His main residence was at Orsett, near Tilbury, and he also owned land at Barking, Blackmore, Ilford and Wanstead. In London he lived at St. Mary-at-Hill, Billingsgate, where he served as churchwarden during part of Mary’s reign; in June 1573 he bought the advowson there.6

He died on 24 Oct. 1589. His will, proved in the following December, might be that of any prosperous London merchant, the only indication of his connexion with the navy being a bequest of mourning gowns to Hawkins and William Borough, a colleague as victualler and comptroller. Holstock asked to be buried in St. Mary-at-Hill church, ‘where now I am a parishioner, before my pew there’. His goods, according to the London custom, were to be divided into three parts, one to his widow, another to his son Henry, the sole executor, and the last to be used for general purposes. Besides legacies to members of his family, including a brother, Christopher, there were bequests totalling £8 to the poor of his parish and ‘the poor children in Christ’s hospital’, and considerable charities to the Grocers—£20 ‘to be bestowed on spice bread to be given among the company’ and other neighbours and friends, and £10 to buy ‘a carpet for ... the parlour at Grocers’ Hall’, or for a memorial dinner if the Company would prefer this.

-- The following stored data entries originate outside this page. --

-- ==== Sys2Proof/Machine/Network.lean ====
section
/-!
DEFINITION. How accesses are served: endpoints, register fields by access type, memory windows, DRAM with its error
correction, translation, and accesses to virtual addresses (00_scope R9, R12, R14; 01_module_dies_clocks R18, R30, R520;
06_scratchpad R150, R152; 08_bonded_dram R188 to R200 and the write rules of the register chapters).
-/
namespace Sys2Proof.Machine

/-- How an access is answered: an error code of Table 18-2, 0 for none, its data, and what holds its answer back. -/
structure Ans where
  err : Nat
  data : List Byte
  held : Option Nat
  deriving DecidableEq, Repr

def Ans.ok (data : List Byte := []) : Ans := ⟨0, data, none⟩
def Ans.bad (err : Nat) : Ans := ⟨err, [], none⟩

/-! ### Endpoints (R9, R18) -/

/-- Whether a unit address, without its module, names an endpoint of Table 1-3. -/
def epExists (u : Nat) : Bool :=
  let d := dieOf u
  let e := epOf u
  if d < 24 then
    if e < 32 then decide (e < 5)
    else coreOf u == 0 && (decide (e ≤ 41) || e == 63)
  else
    coreOf u == 0 &&
      (e == 63 ||
        (if d < 32 then decide (e < 20)
         else if d < 38 then decide (e < 3)
         else if d = 38 then decide (e < 27)
         else d == 39 && decide (e < 5)))

/-- The register map of an endpoint. On a bridge module endpoint 1 of L0 holds the bridge registers and endpoint 0 is
the host window (R401). -/
def State.regMap (s : State) (u : Nat) : List RegGroup :=
  let d := dieOf u
  let e := epOf u
  if d < 24 then
    match e with
    | 0 => Reg.seqMap | 1 => Reg.spMap | 2 => Reg.dmaMap | 3 => Reg.drainMap | 4 => Reg.stkMap
    | 32 => Reg.dramMap | 33 => Reg.gmeMap | 34 => Reg.gmeMap | 35 => Reg.ueMap | 40 => Reg.tuMap | 41 => Reg.idlMap
    | 63 => []
    | _ => Reg.acMap
  else if d < 32 then (if e < 16 then Reg.decMap else if e < 20 then Reg.tnzMap else [])
  else if d < 38 then
    if e < 2 then
      if d = 32 && s.bridge then (if e = 0 then [] else Reg.hbMap)
      else if d = 37 then Reg.fabMap ++ Reg.stqMap
      else Reg.fabMap
    else if e = 2 then Reg.rdMap else []
  else if d = 38 then
    if e < 2 then Reg.ethMap else if e = 2 then [] else if e < 19 then Reg.strMap else if e < 27 then Reg.acMap else []
  else
    match e with
    | 0 => Reg.kprMap | 1 => Reg.dkrMap | 2 => Reg.mbxMap | 3 => Reg.clkMap | 4 => Reg.sbMap
    | _ => []

/-- The fields of the register at an offset. -/
def fieldsAt (m : List RegGroup) (off : Nat) : List Field :=
  m.flatMap (fun g =>
    if g.base ≤ off && off < g.base + g.stride * g.count then
      let d := (off - g.base) / g.stride * g.stride
      (g.fields.map (fun f => f.at d)).filter (fun f => f.off == off)
    else [])

/-- Whether a register of the endpoint covers the word at an offset; a post to a stage queue covers four words. -/
def State.regThere (s : State) (u off : Nat) : Bool :=
  !(fieldsAt (s.regMap u) off).isEmpty ||
  (dieOf u == 37 && decide (epOf u < 2) && decide (0x10000 ≤ off) && decide (off < 0x10200) && decide (off % 64 < 16))

/-! ### Reading registers (R12, R14, R30) -/

/-- A count of waits brought up to date before a read: the waits of the engines' own accesses since the last one are a free
value (assumption 29). -/
def State.showWaits (s : State) (u off : Nat) : State :=
  let k := dieOf u * 16 + coreOf u
  let a := mget s.arbs k {}
  let stall (c : Nat) (f : Field) : State :=
    if mget a.own c 0 = 0 then s
    else
      let (v, s1) := s.fresh
      ({ s1 with arbs := mset {} s1.arbs k { a with own := mset 0 a.own c 0 } } : State).bump u f v
  if off = Reg.SP_STALL_DMA_COUNT.off then stall 0 Reg.SP_STALL_DMA_COUNT
  else if off = Reg.SP_STALL_GME_COUNT.off then stall 1 Reg.SP_STALL_GME_COUNT
  else if off = Reg.SP_STALL_NARROW_COUNT.off then stall 2 Reg.SP_STALL_NARROW_COUNT
  else if off = Reg.SP_PROMOTE_COUNT.off && a.prom ≠ 0 then
    let (v, s1) := s.fresh
    ({ s1 with arbs := mset {} s1.arbs k { a with prom := 0 } } : State).bump u Reg.SP_PROMOTE_COUNT (v % (a.prom + 1))
  else s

There was to be a funeral feast for friends, costing £10, and £5 was to be set aside ‘towards the making of scutchings of my arms to serve at my burial’. As overseers Holstock appointed his sons-in-law, John Reynolds and John Newman. No inventory of the property is given, but it must have been considerable. The subsidy list for Billingsgate ward in September 1590 names him as one of those dead since the previous year, when he had been assessed on £100.7

Ref Volumes: 1558-1603

Author: N. M. Fuidge

Notes

  • 1. C142/266/175; Vis. Essex (Harl. Soc. xiii), 422; PCC 99 Leicester.
  • 2. APC , ii. 120 et passim; viii. 65, 83; M. Oppenheim, Admin. of Royal Navy , 104, 140, 149; CPR , 1557-8, p. 404; 1558-60. pp. 237, 303; 1560-3, p. 63; W. W. Grantham, Wardens of the Grocers’ Co. 20.
  • 3. LP Hen. VIII, xix(2), p. 398; APC, xvi. passim; CJ, i. 88, 91, 93.
  • 4. APC, iii. 361-2; ix. 200-1; HMC Hatfield, i. 281 seq.; HMC 13th Rep. IV, 8; HMC 5th Rep. 570; Lansd. 155, ff. 169, 364.
  • 5. CSP Dom. 1581-90, p. 443; APC, xii. 81; xiii. 80; Lansd. 104, f. 89.
  • 6. C3/96/17; PCC 99 Leicester; C142/226/175; H. Littlehales, Medieval Recs. of a London City Church, 404 seq.; Parish of St. Mary-at-Hill (anon.), 23.
  • 7. C142/226/175; PCC 99 Leicester; Stow, Survey of London (1633), 227a; Lansd. 63, f. 33.